Work required
A line belongs in the answer only if it contains the word "noteFathom"; copy every such line from the listing below.

-------------------------

/-- PUBLISH_COMPLETE (R43, R44): the withdrawals of a region's publish have ended, and with drain nothing is bound to the version
replaced. The spec gives no packet by which the home learns of other nodes' bound work: the command's operand tells it (DESIGN CHOICE, log 47). -/
def execPublishComplete (p : PublishEnd) (s : State) : Out :=
  let region := p.region
  let s := learnBound s region p.bound
  match s.xtu.publishes.find? (fun p => p.region == region) with
  | none => .next s
  | some p =>
    if p.waiting ≠ [] ∨ (p.drain ∧ stillBound s region p.replaced) then .next s
    else
      let s := { s with xtu := { s.xtu with publishes := s.xtu.publishes.erase p } }
      let s := publishEnd s p.uid p.reply ⟨.done, 0, .none, p.newVersion⟩
      .next (publishNext s.xtu.pubQ.length s region)

/-! Packets between nodes -/

/-- Process a forwarded PUBLISH (R43, R320, R451): what the common checks refuse ends before the cache is asked for room (R65). -/
def takeFwd (s : State) (port : Nat) (p : Pkt) : State :=
  match rcFind s p.tenant p.reqId 0x06 with
  | some e => replayRsp s p e
  | none =>
    let raw := leToNat ((p.data.head?.getD zeroGran).data)
    match homeFin s raw p.tenant with
    | some f => publishEnd s none (some p) f
    | none =>
      if feature s 8 && !rcRoom s then let b := rcFull s; errRsp b.2 p p.admClass b.1
      else publishHome s raw p.tenant (min port 14) none (some p)

/-- CMD_FWD (R451). -/
def execCmdFwd (inPort : Nat) (p : Pkt) (s : State) : Out :=
  let a := arrives s inPort { p with ptype := 0x06 }
  .next (if a.1 then takeFwd a.2 inPort { p with ptype := 0x06 } else a.2)

/-- Free the home's cache entry of a request that has been answered (R320). -/
def releaseEntry (s : State) (node tenant reqId : Nat) : State :=
  if feature s 8 then inject s { pkt0 s node 0xC3 4 with tenant := tenant, body := 1 + reqId % 2 ^ 24 * 256 } else s

/-- The home's answer to a forwarded PUBLISH (R43). -/
def publishBack (s : State) (o : Outst) (p : Pkt) : State :=
  let s := releaseEntry (dropOutst s o) p.src p.tenant p.reqId
  match o.uid with
  | none => s
  | some u =>
    match descOf (noteFathom s u p) u with
    | some d => endDesc (noteFathom s u p) d (rspFin p) false
    | none => s

/-- A response that matches no outstanding request is discarded and counted (R304). -/
def lateRsp (s : State) : State := bump s Reg.nieLateRsp_count

/-- CMD_RSP (R43). -/
def execCmdRsp (inPort : Nat) (p : Pkt) (s : State) : Out :=
  let p := { p with ptype := 0x86 }
  let a := arrives s inPort p
  if !a.1 then .next a.2
  else match matchOutst a.2 p with
    | some o => .next (publishBack a.2 o p)
    | none => .next (lateRsp a.2)

/-- The 32 bytes of n set records from record i on, under the owner's key. -/
def setBytes (s : State) (owner setPpa i n : Nat) : List Byte × HwErr × State := hwRead s (.tenant owner) (setPpa + i * 32) (n * 32)

/-- Send a set in packets of up to 256 records, from record i on, with fuel: the hint holds the first record and the count, the value
the version and the length (DESIGN CHOICE, log 48). -/
def sendSet : Nat → State → Pkt → RgnRec → Nat → State
  | 0, s, _, _, _ => s
  | n + 1, s, p, r, i =>
    let k := min 256 (r.setCount - i)
    let b := setBytes s r.owner r.setPpa i k
    match b.2.1 with
    | .none =>
      let data := if k = 0 then [zeroGran] else padGrans b.1
      let s := inject b.2.2 (response b.2.2 p 0x87 0 ⟨.done, 0, .none, i + r.setCount * 65536⟩ (k * 32) (r.version + r.length * 2 ^ 32) data)
      if i + k < r.setCount then sendSet n s p r (i + k) else s
    | .poison a => errRsp (logXtu b.2.2 3 r.owner a) p 0 (Fin.atPpa .poisoned a)
    | .guard a => errRsp (logXtu b.2.2 3 r.owner a) p 0 (Fin.atPpa .guardMismatch a)

/-- Answer an entry node's question for a set, the current one or a bound version's (R42, R27). The home remembers who learned it. -/
def answerSet (s : State) (p : Pkt) : State :=
  let region := p.body % 2 ^ 32
  let v := keyVer p.body
  let i := region % 2 ^ 18
  if !tenantActive s p.tenant then errRsp s p 0 (Fin.of .tenantGone)
  else if regionHome region ≠ s.dev.node ∨ rgnCount s ≤ i then errRsp s p 0 (atRegion .unmapped region)
  else
    let q := readRgn s i
    match q.2.1 with
    | .none =>
      match (if q.1.opn then homeSet q.2.2 region q.1 v else none) with
      | none => errRsp q.2.2 p 0 (atRegion .unmapped region)
      | some (ver, setPpa, cnt, len) =>
        let s := if ver = q.1.version then { q.2.2 with xtu := { q.2.2.xtu with
            nodesOf := if q.2.2.xtu.nodesOf.contains (region, p.src) then q.2.2.xtu.nodesOf else q.2.2.xtu.nodesOf ++ [(region, p.src)] } }
          else noteFar q.2.2 region ver p.src
        sendSet 17 s p { q.1 with version := ver, setPpa := setPpa, setCount := cnt, length := len } 0
    | e => errRsp (logXtu q.2.2 3 p.tenant (rgnPpa q.2.2 i)) p 0 (badGran e (rgnPpa q.2.2 i))

/-- SET_REQ (R42). -/
def execSetReq (inPort : Nat) (p : Pkt) (s : State) : Out :=
  let p := { p with ptype := 0x07 }
  let a := arrives s inPort p
  .next (if a.1 then answerSet a.2 p else a.2)

/-- Translations that wait for a region's set go on. -/
def wakeSet (s : State) (region : Nat) (v : Option Nat) : State := resumeHeld s (fun w => w == .set region v)

/-- A set that is whole enters the set cache of 4,096 entries, the longest cached leaving it, and its waiting translations proceed (R42, R174;
an entry holds one set, and the order in which entries leave is a DESIGN CHOICE, log 83). -/
def cacheSetEnt (s : State) (e : SetEnt) (v : Option Nat) : State :=
  wakeSet { s with xtu := { s.xtu with
    sets := (e :: s.xtu.sets.filter (fun x => !(x.region == e.region && x.version == e.version))).take 4096 } } e.region v

/-- The home knows no such region or version: the waiting translations end UNMAPPED at their own PVA (R39). -/
def noSet (s : State) (region : Nat) (v : Option Nat) : State :=
  let e : SetEnt := ⟨region, v.getD 0, 0, 0, [], v.isSome⟩
  let s := wakeSet { s with xtu := { s.xtu with sets := e :: s.xtu.sets } } region v
  { s with xtu := { s.xtu with sets := s.xtu.sets.filter (fun x => x ≠ e) } }

/-- The records of a SET_RSP. -/
def rspRecs (p : Pkt) : List ExtRec :=
  let bs := p.data.flatMap (fun g => g.data)
  (List.range (rspBytes p / 32)).map (fun i => parseExt (leToNat ((bs.drop (32 * i)).take 32)))

/-- A part of a set arrives (R42): a current version that was replaced while the question was out is asked for again. A set that was asked
for by its version binds nothing new. -/
def takeSet (s : State) (o : Outst) (p : Pkt) : State :=
  let region := o.part % 2 ^ 32
  let asked := keyVer o.part
  let version := rspValue p % 2 ^ 32
  let count := (rspFin p).hint / 65536 % 65536
  let same : SetEnt → Bool := fun x => x.region == region && (match asked with | some v => x.withdrawn && x.version == v | none => !x.withdrawn)
  match (if asked.isSome then none else nfind s.xtu.replacedTo region) with
  | some v =>
    let s := { dropOutst s o with xtu := { s.xtu with replacedTo := ndel s.xtu.replacedTo region,
                                                      setPart := s.xtu.setPart.filter (fun x => !same x) } }
    if version ≤ v then askSet s p.tenant region none
    else if (rspRecs p).length = count then cacheSetEnt s ⟨region, version, rspValue p / 2 ^ 32, count, rspRecs p, false⟩ none
    else askSet s p.tenant region none
  | none =>
    let old := (s.xtu.setPart.find? same).getD ⟨region, version, rspValue p / 2 ^ 32, count, [], asked.isSome⟩
    let e := { old with recs := old.recs ++ rspRecs p }
    let rest := s.xtu.setPart.filter (fun x => !same x)
    if e.recs.length < count then { s with xtu := { s.xtu with setPart := e :: rest } }
    else cacheSetEnt { dropOutst s o with xtu := { s.xtu with setPart := rest } } e asked

/-- SET_RSP (R42). -/
def execSetRsp (inPort : Nat) (p : Pkt) (s : State) : Out :=
  let p := { p with ptype := 0x87 }
  let a := arrives s inPort p
  if !a.1 then .next a.2
  else match matchOutst a.2 p with
    | some o => .next (takeSet a.2 o p)
    | none => .next (lateRsp a.2)

/-- Withdraw a replaced version: the set cache is emptied of it, and work that is bound to it learns its set by the version (R42, R43, R174). -/
def withdrawSet (s : State) (region version : Nat) : State :=
  let asked := s.nie.outst.any (fun o => o.ptype == 0x07 && o.part == setKey region none)
  { s with xtu := { s.xtu with
      sets := s.xtu.sets.filter (fun e => !(e.region == region && decide (e.version ≤ version)))
      replacedTo := if asked then nput s.xtu.replacedTo region version else s.xtu.replacedTo } }

/-- SET_WITHDRAW (R43). -/
def execSetWithdraw (inPort : Nat) (p : Pkt) (s : State) : Out :=
  let p := { p with ptype := 0xC4 }
  let a := arrives s inPort p
  if !a.1 then .next a.2
  else
    let s := withdrawSet a.2 (p.body % 2 ^ 32) (bitsOf p.body 32 32)
    .next (inject s { pkt0 s p.src 0xC5 4 with body := p.body })

/-- WITHDRAW_ACK (R43). -/
def execWithdrawAck (inPort : Nat) (p : Pkt) (s : State) : Out :=
  let p := { p with ptype := 0xC5 }
  let a := arrives s inPort p
  if !a.1 then .next a.2
  else
    let region := p.body % 2 ^ 32
    let v := bitsOf p.body 32 32
    .next { a.2 with xtu := { a.2.xtu with publishes := a.2.xtu.publishes.map (fun q =>
      if q.region = region ∧ q.replaced = v then { q with waiting := q.waiting.filter (fun n => n ≠ p.src) } else q) } }

end Sys2Proof.Machine
end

-------------------------

Solution
    match descOf (noteFathom s u p) u with
    | some d => endDesc (noteFathom s u p) d (rspFin p) false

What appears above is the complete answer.